***** INFORMATION

/-- R614: an engagement of CLS stops its groom, which reruns once CLS is released. -/
def stopClsGroom (s : State) : State :=
  match s.cal.grooms.find? fun (g : Groom) => bit g.mask 16 with
  | some g => let t := dropFromGrooms s (2 ^ 16) false
    { t with cal := { t.cal with rerun := some g.full } }
  | none => s

/-- A front-end fault of a physical cluster, 16 for CLS (R188, R189, R195, R614). -/
def feFault (s : State) (n : Nat) : State :=
  if s.flag (F.RXF_CL_STATUS_FE_FAULT n) then s
  else
    let phase := s.get F.RXF_SPARE_STATUS_PHASE
    let route := s.get F.RXF_SPARE_STATUS_ROUTE
    let t := s.set (F.RXF_CL_STATUS_FE_FAULT n) 1
    let t := if inGroom s n then (dropFromGrooms t (2 ^ n) true).set F.CAL_REFUSED (s.get F.CAL_REFUSED ||| 2 ^ n) else t
    if n = 16 then
      if phase = 0 then raiseFault (t.set F.RXF_SPARE_STATUS_PHASE 5) 0 0x0404 0
      else if phase = 1 || phase = 2 then withdrawCluster (t.set F.RXF_SPARE_STATUS_PHASE 5) route 0x0402
      else if phase = 3 || phase = 4 then withdrawCluster t route 0x0405
      else t
    else if s.flag F.RXF_SPARE_CTRL && phase = 0 then
      let u := ((t.set F.RXF_SPARE_STATUS_PHASE 1).set F.RXF_SPARE_STATUS_ROUTE n).set (clst 16) Cl.restarting
      raiseFault (stopClsGroom u) 1 0x0401 n
    else withdrawCluster t n 0x0402

/-- R188, R192: front-end faults of a set of clusters, taken in rising order. -/
def execClusterFeFault (clusters : Nat) (s : State) : Host.Outcome State Fault Refusal :=
  .next ((List.range 17).foldl (fun t n => if bit clusters n then feFault t n else t) s)

/-- R190, R504: CLS has restarted with the route's calibration and waits for a frame boundary. -/
def execSpareRestartDone (s : State) : Host.Outcome State Fault Refusal :=
  if s.get F.RXF_SPARE_STATUS_PHASE = 1 then
    .next ((s.set F.RXF_SPARE_STATUS_PHASE 2).set (clst 16) Cl.running)
  else .next s

/-- A groom of clusters is added (R612): it starts at once, or with frames running at the next boundary. -/
def addGroom (s : State) (g : Groom) : State :=
  noteGrooms { s with cal := { s.cal with grooms := s.cal.grooms ++ [{ g with waiting := s.mode.scanning }] } }

/-- R614: a stopped groom of CLS reruns. -/
def rerunCls (s : State) : State :=
  match s.cal.rerun with
  | some full => addGroom { s with cal := { s.cal with rerun := none } }
      { cmd := none, full := full, mask := 2 ^ 16, background := false, startUp := false, release := false, waiting := false,
        refused := 0 }
  | none => s

/-- R190, R193: the switches of the crossbar at a frame boundary: an engagement that waits, or a release. A released cluster was
powered for its groom, and takes up its own configuration (log entry 92). -/
def spareSwitch (s : State) : State :=
  let n := s.get F.RXF_SPARE_STATUS_ROUTE
  match s.get F.RXF_SPARE_STATUS_PHASE with
  | 2 =>
    let t := (((copyConfig s n).set F.RXF_SPARE_STATUS_PHASE 3).inc F.RXF_SPARE_STATUS_ENGAGE_CNT).set (F.RXF_CL_STATUS_SPARED n) 1
    finishSpare (endFault ((t.set (clst n) Cl.off).set (F.RXF_CL_STATUS_WITHDRAWN n) 0) 0x0402 n) 0x0703
  | 4 =>
    let t := ((s.set F.RXF_SPARE_STATUS_PHASE 0).set (F.RXF_CL_STATUS_SPARED n) 0).set (F.RXF_CL_STATUS_FE_FAULT n) 0
    finishSpare (rerunCls (endFault (t.set (clst 16) Cl.cold) 0x0401 n)) 0x0704
  | _ => s
where
  /-- CAL_SPARE_ENGAGE or CAL_SPARE_RELEASE ends with the frame from which the change holds. -/
  finishSpare (s : State) (op : Nat) : State := finishRunning { s with cal := { s.cal with spare := none } } op St.done s.sch.frame

/-- R78, R79: a cluster's restart completes; where SCAN has been left meanwhile, it goes cold now. -/
def execClusterRestartDone (cluster : Fin 17) (s : State) : Host.Outcome State Fault Refusal :=
  if s.get (clst cluster.val) = Cl.restarting then
    .next (s.set (clst cluster.val) (if s.mode == .ready then Cl.cold else Cl.running))
  else .next s

/-! ### Channels -/

/-- The channel record of a logical channel; a channel without one is at rest. -/
def chanAt (s : State) (id : Nat) : Chan :=
  (s.rxf.chans.find? (fun (c : Chan) => c.id == id)).getD
    { id := id, sat := 0, quiet := 0, shots := 0, host := none, auto := none, win := none, cur := none, last := none,
      fifo := [], drop := false, edgeT1 := false, noT1 := false, wait := false }

/-- Put a channel record in place, in rising order of channels. -/
def insertChan : List Chan → Chan → List Chan
  | [], c => [c]
  | x :: r, c => if c.id < x.id then c :: x :: r else if c.id = x.id then c :: r else x :: insertChan r c

/-- A channel takes a record. -/
def setChan (s : State) (c : Chan) : State := { s with rxf := { s.rxf with chans := insertChan s.rxf.chans c } }

/-- R175, R176: RANGE is requested for a channel of physical cluster p and is held for the next slot start. -/
def holdRange (s : State) (p : Nat) (c : Chan) (range : Nat) : State :=
  ((setChan s c).set (F.RXF_CH_CFG_RANGE p (c.id % 64)) range).set (F.RXF_CH_STAT_RANGE_PEND p (c.id % 64)) 1

/-- R175: the auto-range logic at the end of a shot; the channel is served by physical cluster p. -/
def autoRange (s : State) (p : Nat) (c : Chan) (saturated t1 : Bool) : State :=
  let j := c.id % 64
  let range := s.get (F.RXF_CH_STAT_RANGE_NOW p j)
  let win := 2 ^ s.get (F.RXF_CL_CTRL_AR_WIN p)
  let need := max 1 (s.get (F.RXF_CL_CTRL_AR_SAT p))
  let sat := c.sat + b2n saturated
  let quiet := if saturated || t1 then 0 else c.quiet + 1
  let shots := c.shots + 1
  if need ≤ sat && 0 < range then
    holdRange s p { c with sat := 0, quiet := 0, shots := 0, auto := some (range - 1) } (range - 1)
  else if win ≤ quiet && range < 3 then
    holdRange s p { c with sat := 0, quiet := 0, shots := 0, auto := some (range + 1) } (range + 1)
  else if win ≤ shots then setChan s { c with sat := 0, quiet := quiet, shots := 0 }
  else setChan s { c with sat := sat, quiet := quiet, shots := shots }

/-- R170, R175, R179: the span of a channel's shot ends; saturated and t1 say what happened in it. Nothing happens while no
window of the channel has opened in this slot or an accepted event has not completed. -/
def execShotEnd (ch : Fin 1024) (saturated t1 : Bool) (s : State) : Host.Outcome State Fault Refusal :=
  let c := chanAt s ch.val
  if c.win.isNone || c.cur.isSome then .next s
  else
    let p := servedBy s (ch.val / 64)
    let c' := { c with win := none }
    let t := if saturated then s.inc (F.RXF_CH_STAT_SAT_CNT p (ch.val % 64)) else s
    if s.flag (F.RXF_CH_CFG_AR_EN p (ch.val % 64)) then .next (autoRange t p c' saturated (t1 && !c.noT1)) else .next (setChan t c')

/-- Whether a change of a channel's T0, T1 or EDGE_MODE waits for the next frame boundary (R201). -/
def edgeHeld (s : State) (p j : Nat) : Bool :=
  s.hold.any fun (h : Held) => [F.RXF_CH_CFG_T0 p j, F.RXF_CH_CFG_T1 p j, F.RXF_CH_CFG_EDGE_MODE p j].contains h.fld

/-- What a channel held takes effect at a slot start (R173, R176): a host request of RANGE discards one of the auto-range logic, and a
change that waits for the frame boundary waits on. -/
def channelAtSlot (s t : State) (c0 : Chan) : State :=
  let j := c0.id % 64
  let p := servedBy s (c0.id / 64)
  if c0.host.isNone && c0.auto.isNone && !c0.wait then t
  else
    let still := c0.wait && edgeHeld s p j
    let c := { c0 with wait := still }
    let u := ((setChan t (match c.host, c.auto with
      | some _, some _ => { c with host := none, auto := none, sat := 0, quiet := 0, shots := 0 }
      | _, _ => { c with host := none, auto := none })).set (F.RXF_CH_STAT_RANGE_PEND (c.id / 64) j) (b2n still)).set
        (F.RXF_CH_STAT_RANGE_PEND p j) (b2n still)
    match c.host <|> c.auto with
    | some r => u.set (F.RXF_CH_STAT_RANGE_NOW p j) r
    | none => u

/-- R173, R176: held requests take effect at a slot start. -/
def rangesAtSlot (s : State) : State := s.rxf.chans.foldl (channelAtSlot s) s

/-- The physical cluster that a write to cluster window n acts on; none while the CLS window has no effect (R191). -/
def writeWindow (s : State) (n : Nat) : Option Nat :=
  let serving := s.get F.RXF_SPARE_STATUS_PHASE = 3 || s.get F.RXF_SPARE_STATUS_PHASE = 4
  if n = 16 then if serving then none else some 16 else some (servedBy s n)

/-- R168, R173, R176, R687: a write of a channel's configuration; RANGE is requested only when the value differs, and a change of T0,
T1 or EDGE_MODE waits for a slot start. A refused write is logged at its offset in the window that it reaches (log entry 92). -/
def writeChCfg (s : State) (n j v : Nat) : State :=
  match writeWindow s n with
  | none => s
  | some p =>
    if 2 ≤ (F.RXF_CH_CFG_EDGE_MODE p j).of v then s
    else
      let r := (F.RXF_CH_CFG_RANGE p j).of v
      let off := (F.RXF_CH_CFG_RANGE p j).off
      let fs := [(F.RXF_CH_CFG_EDGE_MODE p j, Acc.rwl), (F.RXF_CH_CFG_T1 p j, .rwl), (F.RXF_CH_CFG_T0 p j, .rwl),
        (F.RXF_CH_CFG_AR_EN p j, .rw)]
      let t := writeFields s off fs v
      let id := if p = 16 && n < 16 then 64 * n + j else 64 * p + j
      let edge := !committed s && [F.RXF_CH_CFG_EDGE_MODE p j, F.RXF_CH_CFG_T1 p j, F.RXF_CH_CFG_T0 p j].any fun f => f.of v != s.get f
      let u := if edge then (setChan t { chanAt t id with wait := true }).set (F.RXF_CH_STAT_RANGE_PEND p j) 1 else t
      if r = s.get (F.RXF_CH_CFG_RANGE p j) then u else holdRange u p { chanAt u id with host := some r } r

/-- R176: a channel configuration write. -/
def execRxfChCfgWrite (cluster : Fin 17) (ch : Fin 64) (value : Dword) (s : State) : Host.Outcome State Fault Refusal :=
  .next (writeChCfg s cluster.val ch.val value.toNat)

/-! ### Edges and events -/

/-- The stored trims of a physical cluster's channel. -/
def trimOf (d : CalData) (cl ch : Nat) : Option Trim := d.trims.find? fun (t : Trim) => t.cl == cl && t.ch == ch

/-- A channel of physical cluster p: whether its edges come from T1 (R168), and whether T1 counts as never crossed, which THR_ERR
shows (R167, R170). -/
def edgeSetup (s : State) (p c : Nat) : Bool × Bool :=
  let tr := trimOf s.cal.work p c
  let code (f : Fld) (trim : Int) : Int := clampInt 0 255 (Int.ofNat (s.get f) + trim)
  let t0 := code (F.RXF_CH_CFG_T0 p c) ((tr.map (·.t0)).getD 0)
  let t1 := code (F.RXF_CH_CFG_T1 p c) ((tr.map (·.t1)).getD 0)
  let mode := s.get (F.RXF_CH_CFG_EDGE_MODE p c)
  (mode = 1, mode = 0 && t1 ≤ t0)

/-- The offset of route m for channel ch of CLS (R622). -/
def routeOffset (d : CalData) (m ch : Nat) : Int :=
  match d.routes.find? fun (r : Nat × Nat × Int) => r.1 == m && r.2.1 == ch with
  | some r => r.2.2
  | none => 0

/-- Sum of two parts of the skew of channel ch on CLS connected to route m (R622). -/
def clsSkewSum (d : CalData) (m ch : Nat) : Int :=
  ((trimOf d m ch).map (·.ext)).getD 0 + ((trimOf d 16 ch).map (·.int)).getD 0 + routeOffset d m ch

/-- Mean of 64 values, rounded (R686). -/
def meanInt (l : List Int) : Int := if l.isEmpty then 0 else divRoundInt (l.foldl (· + ·) 0) l.length

/-- The skew trim of logical channel n, c in 15.625 ps (R202, R619, R622). -/
def skewTrim (s : State) (n c : Nat) : Int :=
  let d := s.cal.work
  if servedBy s n = 16 then
    clampInt (-32) 32 (meanInt (channels64.map (clsSkewSum d n)) - clsSkewSum d n c)
  else ((trimOf d n c).map (·.skew)).getD 0

/-- The fine value of a raw tap (R616); a channel without a table reads the tap itself. -/
def fineValue (s : State) (n c tap : Nat) : Nat :=
  match trimOf s.cal.work (servedBy s n) c with
  | some t => t.lut.getD tap (min tap 79)
  | none => min tap 79

/-- The next leading edge of a channel is lost to dead time (R211): an event is open, or the last accepted edge is less
than 2.5 ns (160 steps) old, or its event's falling crossing has not come. -/
def inDeadTime (c : Chan) (t : Nat) : Bool :=
  c.cur.isSome || match c.last with
    | some (le, e) => t < le + 160 || t < e
    | none => false

/-- R207, R208, R211: a rising crossing of the channel's comparator at a coarse tick and raw tap of its slot. A cluster in a groom
opens no stop window (R606) and takes the groom's reference pulses as they come (R169). Windows and dead time are compared with the
time before the skew trim (log entry 92). -/
def execReturnEdge (ch : Fin 1024) (coarse tap : Nat) (s : State) : Host.Outcome State Fault Refusal :=
  let c := chanAt s ch.val
  let t := 80 * coarse + fineValue s (ch.val / 64) (ch.val % 64) tap
  if inDeadTime c t then .next (s.inc (F.TDC_CH_CNT_DEAD_CNT ch.val))
  else match c.win with
    | some (o, e) => if o ≤ t && t < e then .next (setChan s { c with cur := some t }) else .next s
    | none => if inGroom s (servedBy s (ch.val / 64)) then .next (setChan s { c with cur := some t }) else .next s

/-- FILL of the event word from the FIFO occupancy after the write (R204). -/
def fillCode (n : Nat) : Nat := if n ≤ 2 then 0 else if n ≤ 4 then 1 else if n ≤ 7 then 2 else 3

**********

EXERCISE PROMPT —
Every line of the material above that contains "record" should be counted; give the total only.

ANSWER TO THIS TASK —
3